Unseen hands

that manipulate interest rates, oil price, appropriate and earmark budgets for the commons.

Adam Smith must be talking about the abstract “invisible hand” of a free market, while in reality, we all feel there are levers behind the scene with successive hands, tinkling and adjusting. Some are automated, by self-improving algorithms.

One example of the devastating works of this unseen hand was seven or eight years ago, when people in Southern California driving to Arizona and Las Vegas to buy houses. People who were NINJ (No job, no income).

The unseen hand that was supposed to regulate, didn’t.

Now, they uncover a bunch of Ponzi schemes. Quickly, these poster boys are put away, or at least, taken out of their nice homes in Colorado.
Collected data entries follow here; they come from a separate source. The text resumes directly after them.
-- ==== Sys2Proof/Laws/Exec.lean ====
section
/-! SUPPORT. The session and query commands, said once, and exec as the commands at the machine's configuration record. -/

namespace Sys2Proof.Machine

/-- exec is execIn at the machine's configuration record. -/
theorem exec_eq_execIn (i : Instr) (s : State) : exec i s = execIn config i s := by cases i <;> rfl

theorem execIn_encodeInstr (c : Config) (cfg : UciCfg) (ch : Chan) (s : State) :
    execIn c (encodeInstr cfg ch) s = codecEncode c cfg ch s := by cases ch <;> rfl

theorem execIn_decodeInstr (c : Config) (cfg : UciCfg) (ch : Chan) (s : State) :
    execIn c (decodeInstr cfg ch) s = codecDecode c cfg ch s := by cases ch <;> rfl

theorem exec_encodeInstr (cfg : UciCfg) (ch : Chan) (s : State) :
    exec (encodeInstr cfg ch) s = codecEncode config cfg ch s := by cases ch <;> rfl

theorem exec_decodeInstr (cfg : UciCfg) (ch : Chan) (s : State) :
    exec (decodeInstr cfg ch) s = codecDecode config cfg ch s := by cases ch <;> rfl

/-- INIT: in UNINIT it latches, elsewhere it is rejected (R238). -/
theorem initIn_cases (c : Config) (thr1 thrb : Word) (s : State) :
    (s.life = .uninit ∧ initIn c thr1 thrb s = .next (respondOk { dropScratch s with
      thr1 := thr1, thrb := thrb, crc6 := c.poly6, crc11 := c.poly11, life := .noCarrier })) ∨
    (s.life ≠ .uninit ∧ initIn c thr1 thrb s = .next (raise .sequence s)) := by
  unfold initIn whenAccepted
  cases h : s.life <;> simp [accept]

/-- FREE: with a session it clears, in UNINIT it is rejected (R239). -/
theorem freeIn_cases (s : State) :
    (s.life ≠ .uninit ∧ freeIn s = .next (respondOk { clearPolar (dropScratch s) with
      thr1 := 0, thrb := 0, crc6 := 0, crc11 := 0, carrier := 0, capA := 0, capE := 0, life := .uninit })) ∨
    (s.life = .uninit ∧ freeIn s = .next (raise .sequence s)) := by
  unfold freeIn whenAccepted
  cases h : s.life <;> simp [accept]

/-- SETCARRIER: rejected in UNINIT, rejected for an illegal carrier, else the carrier is set (R240). -/
theorem setCarrierIn_cases (c : Config) (mu nprb : Nat) (s : State) :
    (s.life = .uninit ∧ setCarrierIn c mu nprb s = .next (raise .sequence s)) ∨
    (s.life ≠ .uninit ∧ c.carrierCap mu nprb = none ∧ setCarrierIn c mu nprb s = .next (raise .invalidConfig s)) ∨
    (s.life ≠ .uninit ∧ ∃ a e, c.carrierCap mu nprb = some (a, e) ∧
      setCarrierIn c mu nprb s = .next (respondOk { clearPolar (dropScratch s) with
        carrier := s.arg.a0, capA := a, capE := e, life := .ready })) := by
  have key : setCarrierIn c mu nprb s = whenAccepted .setCarrier s (.next (setCarrierRun c mu nprb s)) := rfl
  rcases whenAccepted_eq .setCarrier s (.next (setCarrierRun c mu nprb s)) with ⟨ha, he⟩ | ⟨ha, he⟩
  · left
    refine ⟨?_, by rw [key, he]⟩
    revert ha; cases s.life <;> simp [accept]
  · right
    have hl : s.life ≠ .uninit := by intro h; rw [h] at ha; cases ha
    rw [key, he]
    unfold setCarrierRun
    cases hc : c.carrierCap mu nprb with
    | none => exact .inl ⟨hl, rfl, rfl⟩
    | some p => exact .inr ⟨hl, p.1, p.2, rfl, rfl⟩

theorem whenAccepted_query (s : State) (run : Result) : whenAccepted .query s run = run := by
  unfold whenAccepted; rw [accept_query]; rfl

theorem qTotalIn_eq (cfg : UciCfg) (s : State) : qTotalIn cfg s = .next (respondQuery 0 (totalUciBits cfg) 0 s) :=
  whenAccepted_query _ _

theorem qCrcLenIn_eq (a : Nat) (s : State) : qCrcLenIn a s = .next (respondQuery (crcLength a) (crcLength a) a s) :=
  whenAccepted_query _ _

theorem qPucchEIn_eq (c : Config) (res : PucchRes) (s : State) :
    qPucchEIn c res s = .next (respondLength (pucchOutputLength c res) 0 s) := whenAccepted_query _ _

theorem qPuschAckEIn_eq (c : Config) (cfg : UciCfg) (p : PuschCfg) (s : State) :
    qPuschAckEIn c cfg p s = .next (respondLength (puschAckOutputLength c p cfg.oAck) cfg.oAck s) := whenAccepted_query _ _

theorem qPuschCsi1EIn_eq (c : Config) (cfg : UciCfg) (p : PuschCfg) (s : State) :
    qPuschCsi1EIn c cfg p s = .next (respondLength (puschCsi1OutputLength c p cfg) cfg.oCsi1 s) := whenAccepted_query _ _

/-- A query's length response changes nothing but RESP (R137). -/
theorem respondLength_eq (E : Except ErrKind Nat) (r2 : Nat) (s : State) :
    ∃ r, respondLength E r2 s = { s with resp := r } := by
  unfold respondLength; cases E <;> exact ⟨_, rfl⟩

end Sys2Proof.Machine
end

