/-! Session commands. -/

/-- Settles O18. -/
theorem initLatchesTheSession : Obligations.InitLatchesTheSession := by
  intro s thr1 thrb hlife
  have hmeaning : exec (.init thr1 thrb) s = initIn config thr1 thrb s := rfl
  rcases initIn_cases config thr1 thrb s with ⟨-, hend⟩ | ⟨hother, -⟩
  · rw [hmeaning, hend, respondOk_eq]
    rfl
  · exact absurd hlife hother

/-- Settles O19. -/
theorem freeReleasesTheSession : Obligations.FreeReleasesTheSession := by
  intro s hlife
  have hmeaning : exec .free s = freeIn s := rfl
  rcases freeIn_cases s with ⟨-, hend⟩ | ⟨huninit, -⟩
  · rw [hmeaning, hend, respondOk_eq]
    rfl
  · exact absurd huninit hlife

/-- The default capacities are those of the legal carriers (R241). -/
theorem carrierCap_legal {mu nprb : Nat} (h : legalCarrier mu nprb) : config.carrierCap mu nprb = some (1706, 8192) := by
  obtain ⟨hmu, hlow, hhigh⟩ := h
  exact if_neg (by omega)

theorem carrierCap_illegal {mu nprb : Nat} (h : ¬ legalCarrier mu nprb) : config.carrierCap mu nprb = none := by
  refine if_pos ?_
  unfold legalCarrier at h
  omega

/-- Settles O20: the carrier has its capacities, or none, by the default table. -/
theorem setCarrierSetsOrRejectsTheCarrier : Obligations.SetCarrierSetsOrRejectsTheCarrier := by
  intro s mu nprb hlife
  have hmeaning : exec (.setCarrier mu nprb) s = setCarrierIn config mu nprb s := rfl
  rw [hmeaning]
  constructor
  · intro hlegal
    rcases setCarrierIn_cases config mu nprb s with ⟨huninit, -⟩ | ⟨-, hnone, -⟩ | ⟨-, a, e, hcap, hend⟩
    · exact absurd huninit hlife
    · cases (carrierCap_legal hlegal).symm.trans hnone
    · cases (carrierCap_legal hlegal).symm.trans hcap
      rw [hend, respondOk_eq]
      rfl
  · intro hillegal
    rcases setCarrierIn_cases config mu nprb s with ⟨huninit, -⟩ | ⟨-, -, hend⟩ | ⟨-, a, e, hcap, -⟩
    · exact absurd huninit hlife
    · rw [hend, raise_eq]
      rfl
    · cases (carrierCap_illegal hillegal).symm.trans hcap

/-! Units of the bit budget. -/

/-- Settles O34. -/
theorem ceilDivIsTheExactCeiling : Obligations.CeilDivIsTheExactCeiling := by
  intro p q n hq
  rw [ceilDiv, Nat.div_le_iff_le_mul_add_pred hq]
  omega

/-- Settles O37: the boundaries by their conditions, the contexts by R41 (f). -/
theorem crcSelectorFollowsTheBoundaries : Obligations.CrcSelectorFollowsTheBoundaries := by
  intro s A
  refine ⟨fun hsmall => if_pos hsmall, fun hlow hhigh => ?_, fun hlarge => ?_, fun p L hselect => ?_, fun hlife hinv => ?_⟩
  · rw [crcSelect, if_neg (by omega), if_pos hhigh]
  · rw [crcSelect, if_neg (by omega), if_neg (by omega)]
  · unfold crcSelect at hselect
    split_ifs at hselect with h11 h19 <;> cases hselect
    · rw [crcLength_mid (by omega) h19]
    · rw [crcLength_large (by omega)]
  · exact hinv.session_polys (by rw [hlife]; nofun)

/-! The queries of the coded lengths. -/

/-- The response of a length query that answers E (R133 to R135). -/
theorem respondLength_ok {len : Except ErrKind Nat} {E : Nat} (h : len = .ok E) (r2 : Nat) (s : State) :
    respondLength len r2 s = { s with resp := respOf s 0 1 0 0 (BitVec.ofNat 32 E) (BitVec.ofNat 32 r2) 0 0 } := by
  rw [h]
  exact respondQuery_eq (by decide) E r2 s

theorem respondLength_error {len : Except ErrKind Nat} {e : ErrKind} (h : len = .error e) (r2 : Nat) (s : State) :
    respondLength len r2 s = { s with resp := respOf s e.code 0 0 0 0 0 0 0 } := by
  rw [h]
  exact raise_eq e s

theorem exec_qPucchE (res : PucchRes) (s : State) :
    exec (.qPucchE res) s = .next (respondLength (pucchOutputLength config res) 0 s) :=
  qPucchEIn_eq config res s

theorem exec_qPuschAckE (cfg : UciCfg) (p : PuschCfg) (s : State) :
    exec (.qPuschAckE cfg p) s = .next (respondLength (puschAckOutputLength config p cfg.oAck) cfg.oAck s) :=
  qPuschAckEIn_eq config cfg p s
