-- ==== Sys2Proof/Machine/Program.lean ====
section
/-! DEFINITION. How a client issues commands (spec/40_config_access.md R110, spec/70_reset_and_hazards.md R211, R213): one
input of a program taken whole, waiting until unit CSA is idle, and several inputs of another client in turn. -/

namespace Sys2Proof.Machine

/-- An input taken while unit CSA is idle: a command word is decoded and executed, or refused with `IllegalCommand`
(R80, R87, R88); any other input has its effect. -/
def takeInput (x : Input) (s : State) : Result :=
  match x with
  | .command w =>
    match decode w with
    | .instr i => exec i s
    | .illegal _ => .next (refuseWord w s)
  | .write c => applyInput (.write c) s
  | .read r => applyInput (.read r) s
  | .agent a => applyInput (.agent a) s
  | .reset => applyInput .reset s

/-- A client waits until `PH = IDLE` (R110, R214). Each step before that is a port cycle of the operation in progress.
There are at most three after the last gap in which a reset could let another operation begin. -/
def waitIdle (s : State) : Result := runTicks (s.gaps.length + 3) s

/-- What others do between two commands of a client, each input taken whole before the next (R213). -/
def takeInputs : List Input → State → Result
  | [], s => .next s
  | x :: xs, s => andThen (takeInput x s) fun t => andThen (waitIdle t) (takeInputs xs)

/-- A client issues a command: it waits for the unit, the command runs, and its result is there when the unit is idle
again (R110, R214). -/
def issue (i : Instr) (s : State) : Result :=
  andThen (waitIdle s) fun t => andThen (exec i t) waitIdle

end Sys2Proof.Machine
end

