/-- The data cycle of `READ_DWORD` (R111) in a quiet gap. -/
theorem tick_readDword_quiet (hp : s.ph = .dread) (ho : s.op = opReadDword) (hc : s.ca = addressWord bus dev fn off)
    (hq : s.Quiet 1) :
    tick s = .next
      { s with
        rd := cfgRead (operandSel bus dev fn off) s, ph := .idle, csaSt := .ok
        trace := s.trace ++ [⟨.csa, .dr (cfgRead (operandSel bus dev fn off) s)⟩]
        free := s.free + 1, gaps := s.gaps.drop 1 } := by
  rw [tick_quiet (by simp [hp]) hq, portCycle_dread_readDword (s := { s with gaps := s.gaps.drop 1 }) hp ho,
    portReadData, dataPortValue_addressWord hc]
  rfl

/-- The data cycle of `READ_WORD` (R113) in a quiet gap. -/
theorem tick_readWord_quiet (hp : s.ph = .dread) (ho : s.op = opReadWord) (hc : s.ca = addressWord bus dev fn off)
    (hq : s.Quiet 1) :
    tick s = .next
      { s with
        rd := (laneRead (cfgRead (operandSel bus dev fn off) s) s.off).setWidth 32, ph := .idle, csaSt := .ok
        trace := s.trace ++ [⟨.csa, .dr (cfgRead (operandSel bus dev fn off) s)⟩]
        free := s.free + 1, gaps := s.gaps.drop 1 } := by
  rw [tick_quiet (by simp [hp]) hq, portCycle_dread_readWord (s := { s with gaps := s.gaps.drop 1 }) hp ho,
    portReadData, dataPortValue_addressWord hc]
  rfl

/-- The fetch of `WRITE_WORD` (R114) in a quiet gap. -/
theorem tick_fetch_quiet (hp : s.ph = .dread) (ho : s.op = opWriteWord) (hc : s.ca = addressWord bus dev fn off)
    (hq : s.Quiet 1) :
    tick s = .next
      { s with
        tmp := cfgRead (operandSel bus dev fn off) s, ph := .dwrite
        trace := s.trace ++ [⟨.csa, .dr (cfgRead (operandSel bus dev fn off) s)⟩]
        free := s.free + 1, gaps := s.gaps.drop 1 } := by
  rw [tick_quiet (by simp [hp]) hq, portCycle_dread_writeWord (s := { s with gaps := s.gaps.drop 1 }) hp ho,
    portReadData, dataPortValue_addressWord hc]
  rfl

/-- The last cycle of a write (R112, R114) in a quiet gap: the register its operands name takes the value. -/
theorem tick_write_quiet {v : Dword} (hp : s.ph = .dwrite) (hv : writeValue s = some v)
    (hc : s.ca = addressWord bus dev fn off) (hq : s.Quiet 1) :
    tick s = .next
      { cfgWrite (operandSel bus dev fn off) v s with
        ph := .idle, csaSt := .ok
        trace := s.trace ++ [⟨.csa, .dw v⟩], gaps := s.gaps.drop 1 } := by
  rw [tick_quiet (by simp [hp]) hq, portCycle_dwrite (s := { s with gaps := s.gaps.drop 1 }) hp hv (by simp [hc]),
    ← caSelect_addressWord, ← hc]
  rfl

end QuietCycles

section QuietOperations

variable (bus : BitVec 8) (dev : BitVec 5) (fn : BitVec 3) (off : BitVec 8) {s : State}

/-- R111 with nothing in the gaps: the state `READ_DWORD` leaves. -/
theorem exec_readDword_quiet (hp : s.ph = .idle) (hq : s.Quiet 2) :
    exec (.readDword bus dev fn off) s = .next
      { s with
        op := opReadDword, bus := bus, dev := dev, fn := fn, off := off, wd := 0#32
        ca := addressWord bus dev fn off
        rd := cfgRead (operandSel bus dev fn off) s
        csaSt := .ok
        trace := s.trace ++ [⟨.csa, .aw (addressWord bus dev fn off)⟩,
          ⟨.csa, .dr (cfgRead (operandSel bus dev fn off) s)⟩]
        free := s.free + 1
        gaps := s.gaps.drop 2 } := by
  rw [exec, execReadDword, perform_quiet afterAddr_readDword hp hq, runTicks,
    tick_readDword_quiet rfl rfl rfl (take_drop_of_take (by omega) hq), andThen_next, runTicks]
  simp [hp, cfgRead, targetAnswer]

/-- R113 with nothing in the gaps: the state `READ_WORD` leaves. -/
theorem exec_readWord_quiet (hp : s.ph = .idle) (hq : s.Quiet 2) :
    exec (.readWord bus dev fn off) s = .next
      { s with
        op := opReadWord, bus := bus, dev := dev, fn := fn, off := off, wd := 0#32
        ca := addressWord bus dev fn off
        rd := (laneRead (cfgRead (operandSel bus dev fn off) s) off).setWidth 32
        csaSt := .ok
        trace := s.trace ++ [⟨.csa, .aw (addressWord bus dev fn off)⟩,
          ⟨.csa, .dr (cfgRead (operandSel bus dev fn off) s)⟩]
        free := s.free + 1
        gaps := s.gaps.drop 2 } := by
  rw [exec, execReadWord, perform_quiet afterAddr_readWord hp hq, runTicks,
    tick_readWord_quiet rfl rfl rfl (take_drop_of_take (by omega) hq), andThen_next, runTicks]
  simp [hp, cfgRead, targetAnswer]

/-- R112 with nothing in the gaps: the state `WRITE_DWORD` leaves. -/
theorem exec_writeDword_quiet (w : Dword) (hp : s.ph = .idle) (hq : s.Quiet 2) :
    exec (.writeDword bus dev fn off w) s = .next
      { cfgWrite (operandSel bus dev fn off) w s with
        op := opWriteDword, bus := bus, dev := dev, fn := fn, off := off, wd := w
        ca := addressWord bus dev fn off
        csaSt := .ok
        trace := s.trace ++ [⟨.csa, .aw (addressWord bus dev fn off)⟩, ⟨.csa, .dw w⟩]
        gaps := s.gaps.drop 2 } := by
  rw [exec, execWriteDword, perform_quiet afterAddr_writeDword hp hq, runTicks,
    tick_write_quiet rfl (writeValue_writeDword rfl) rfl (take_drop_of_take (by omega) hq), andThen_next, runTicks]
  simp [hp, cfgWrite, storeTakes]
I do buy things to sustain. Hence, I am a consumer, but refuse to be called consumerist. I don’t follow the cult of purchase for purchase’s sakes.

I don’t buy to stimulate anything. If the economy can’t get cranked by itself (with 7 Billion of us buying things day in and out), then all the unseen hands in the world can’t help it.

At least, there is some good news from the Michigan Consumer Confidence Index. And Wall Street chart starts looks like a slanted V-shaped recovery. Let’s hope so. Rally, rally, rally. Oil price goes up. Confidence is up. So is the temperature.

If you don’t hit the store by 10AM, forget it. The USA weather maps shows red-hot regions in the South. It’s global warming. And we need those unseen hands to regulate the thermostat as well. I am not against hands. Just encourage them to tinkle with the right buttons, while letting the market regulate itself, in the noble Adam Smith tradition.

Blind in wilderness

Years ago, I took a course in Wilderness Survival.

One of the classmates was a blind Korean guy.  The others all white males.

We were to spend the entire five days in the White Mountain of New Hampshire,

with one solo day. Our “final” was rock repelling.

I kept looking in my teammate’s eyes and wondered how in the world he could survive the course, its obstacles and the rest of his life in urban jungle.

To make a long story short. We all passed eventually, but not without a hitch.

That hitch happened to be me. I repelled down straying from everyone else’s path (of least resistance). My instructor leaned down and gave me personal feedback while I was dangling in mid-air.  This wasn’t  my first time. Later, at an MCI white-water rafting trip, I got bumped out of the inflated raft into the gushing icy-cold Colorado waters. Luckily, my teammates circled the raft and pulled me back in.

Every once in a while, when facing seemingly insurmountable  challenges, I tap into that dormant strength to overcome fear. We all learned about our inner strength from that course, including our blind teammate who said “I see” a lot.

He was an inspiration to us all (at least, he wasn’t afraid of the pitch-dark solo).

People without sight, without limp remind us that fear is an emotion to co-exist with hope.

The fear of losing face is big in societies like Vietnam‘s.

Here it is common that a company employs mostly relatives.

Or vice versa, long-time employees are regarded as families.

Your identity is that of so and so’s cousin, aunt, uncle or nephew.

The  relationship web got more entangled when your ancestors had multiple marriages. Vietnamese language has precise naming for older/younger brothers and sisters (Anh/Em).

And to be on the safe side, just address everyone as if he/she were older.

What does this have to do with wilderness survival?

I am reentering a society built on collective identity.

My atomized self needs some attitude adjustment.

Instinctively, I weighed the way I address people, reading their non-verbal responses.

To survive here, I have to flash back to that “solo”night in the mountain, without light and without human interaction. Just inner noise and inner voice.

In Vietnam, self-mastery is hailed as a core virtue and a corner-stone for leadership (Tu Than, Te Gia, Bnh Quoc, Tri Thien Ha). Super-imposing this on Western leaders today (for instance my Penn State Defense Coach, who decided to go on the offense with young boys), we probably can narrow the field quite a bit.

Every culture has its gem. But if one is blind, it doesn’t matter  wilderness or waterfront, one still can’t see.

I know one thing from that wilderness survival class: my Korean teammate did not judge me by sight e.g the color of my skin or any other outward factors.